WHAT IS REQUIRED ▸ Return every line from the records below that has the word "back".

.....

/-- OUTER_BLOCK_REQUEST, R229, R233, R234, R245, R263, R338, R593: a request for one block, with a credit, reaches the controller. A
core's request takes one of its 16 outer slots; without a credit or a slot, or with the issue queue full, it stays with its
sender. -/
def execOuterBlockRequest (from_ : Agent) (addr len : Nat) (acc : Access) (waiting : Bool) (s : State) :
    Host.Outcome State Fault Refusal :=
  match place addr with
  | .outer m _ =>
    let n := accLen len acc
    let o := s.outer m
    let h := holderOf from_
    let held := o.heldBy h (startCredits h)
    let slotFree := match coreOf from_ with
      | some c => (s.core c).slotFree addr
      | none => true
    if held = 0 ∨ 1024 ≤ o.issue.length ∨ !slotFree ∨ !oneBlock addr n then .next s
    else
      let ans := s.answer from_ addr n (isWrite acc)
      let s1 := s.countBusy addr ans
      match ans with
      | .fault => .next (s1.accessFault from_ addr)
      | .status st =>
        -- BAD_ARG from the control page or an unusable package ends a core's task (R229, R245)
        if st = stBadArg then .next (s1.accessFault from_ addr .taskBadArg) else .next (s1.reply from_ st)
      | .go =>
        let r : OReq := { id := s1.reqNo, agent := from_, addr := addr, len := n, acc := acc, waiting := waiting }
        let s2 := { s1 with reqNo := s1.reqNo + 1 }
        let s3 := s2.modOuter m fun o => { o with issue := o.issue ++ [r], holders := put o.holders h (held - 1) }
        .next (match coreOf from_ with
          | some c => s3.modCore c Core.takeOuter
          | none => s3)
  | _ => .next (s.accessFault from_ addr)

/-- CREDIT_RETURN, R234, R338: the oldest request of the issue queue whose bank may hold another slot takes one of the 4,096
slots, and its credit returns to its holder up to the cold-start number, beyond it to the pool. -/
def execCreditReturn (m req : Nat) (s : State) : Host.Outcome State Fault Refusal :=
  let o := s.outer m
  match o.issue.find? fun r => decide (o.bankSlots (bankOf r.addr) < 512) with
  | none => .next s
  | some r =>
    if r.id ≠ req ∨ 4096 ≤ o.slotted.length then .next s
    else
      let h := holderOf r.agent
      let held := o.heldBy h (startCredits h)
      .next (s.modOuter m fun o => { o with
        issue := o.issue.filter (·.id != req), window := o.window ++ [r]
        holders := if held < startCredits h then put o.holders h (held + 1) else o.holders
        pool := if held < startCredits h then o.pool else o.pool + 1 })

/-! ### The reorder window, R235 -/

/-- An earlier request of the window holds this one back: a read behind a write of one of its codewords, a write behind any request of
one. -/
def blockedBy (earlier : List OReq) (r : OReq) : Bool :=
  earlier.any fun e => (unitsOf e.addr e.len).any (unitsOf r.addr r.len).contains && !(e.isRead && r.isRead)

/-- The requests that may be sent, each with its place: the 512 oldest not held back. -/
def sendable : List OReq → List OReq → List OReq
  | _, [] => []
  | seen, r :: t => (if blockedBy seen r then [] else [r]) ++ sendable (seen ++ [r]) t

def Outer.candidates (o : Outer) : List OReq := sendable [] (o.window.take 512)

/-- The bus direction that the controller takes before a request (R230): writes when 256 are pending or no read is, reads after
64 writes or when no write is. -/
def Outer.turn (o : Outer) : Outer :=
  let reads := (o.window.filter (·.isRead)).length
  let writes := o.window.length - reads
  if !o.writing ∧ (256 ≤ writes ∨ (reads = 0 ∧ 0 < writes)) then { o with writing := true, runWrites := 0 }
  else if o.writing ∧ 0 < reads ∧ (64 ≤ o.runWrites ∨ writes = 0) then { o with writing := false, runWrites := 0 }
  else o

/-- The next request in the controller's order: an open row, another bank group, the oldest. -/
def Outer.choose (o : Outer) : Option OReq :=
  let cs := o.candidates.filter fun r => r.isRead == !o.writing
  match cs.find? fun r => look o.openRows (bankOf r.addr) == some (pageOf r.addr) with
  | some r => some r
  | none =>
    match cs.find? fun r => bankGroupOf r.addr != o.lastGroup with
    | some r => some r
    | none => cs.head?

/-- First address of the block of an address. -/
def blockBase (a : Nat) : Nat := a / 256 * 256

/-- Send one request: the buffer carries it out in order, so what its codewords held is kept with it, for a read those of its whole block.
-/
def State.sendReq (s : State) (m : Nat) (r : OReq) : State :=
  let (s1, bs, ps) := if r.isRead then s.readRange (blockBase r.addr) 256 else (s, s.mem.read r.addr r.len, (List.range r.len).map fun i =>
    s.mem.marked (unitBase (r.addr + i)))
  let s2 := match r.acc with
    | .read => s1
    | .write w p => s1.writeRange r.addr w (List.replicate w.length p)
  s2.modOuter m fun o => { o with
    window := o.window.filter (·.id != r.id), sentReqs := o.sentReqs ++ [{ r with data := bs, marks := ps }]
    lastGroup := bankGroupOf r.addr, openRows := put o.openRows (bankOf r.addr) (pageOf r.addr)
    runWrites := if r.isRead then o.runWrites else o.runWrites + 1 }

/-- Send a request, and with a read every other read of the same block that may be sent: they are one read, and its data serves them all
(R235). -/
def State.sendWith (s : State) (m : Nat) (r : OReq) : State :=
  let more := if r.isRead then (s.outer m).candidates.filter fun x =>
    x.isRead && x.id != r.id && x.addr / 256 == r.addr / 256 else []
  (s.sendReq m r).modOuter m fun o => { o with
    window := o.window.filter fun x => !more.any (·.id == x.id)
    sentReqs := o.sentReqs ++ more.map fun x => { x with twin := some r.id } }

/-- The entries of the buffer's FIFO: what has been sent and not answered (log entry 169). -/
def Outer.fifo (o : Outer) : Nat := (o.sentReqs.filter (·.twin.isNone)).length

/-- Commands may leave: HOLD is not asserted, the package is in use, and no more than the 32 blocks of 8 ns have left since the FIFO
reached 448 (R232, R559). -/
def Outer.busFree (o : Outer) : Bool := !o.hold && !o.failed && decide (o.fifo < 480)

/-- OUTER_SEND, R230, R235. -/
def execOuterSend (m : Nat) (s : State) : Host.Outcome State Fault Refusal :=
  let s1 := s.modOuter m Outer.turn
  let o := s1.outer m
  match (if o.busFree then o.choose else none) with
  | none => .next s
  | some r => .next (s1.sendWith m r)

/-- OUTER_WINDOW_AGE, R235: a request that has waited 2 µs in the window is sent next. -/
def execOuterWindowAge (m req : Nat) (s : State) : Host.Outcome State Fault Refusal :=
  let o := s.outer m
  match o.candidates.find? (·.id == req) with
  | none => .next s
  | some r => if o.busFree then .next (s.sendWith m r) else .next s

.....

PROBLEM SOLUTION ▸
/-- An earlier request of the window holds this one back: a read behind a write of one of its codewords, a write behind any request of
/-- The requests that may be sent, each with its place: the 512 oldest not held back. -/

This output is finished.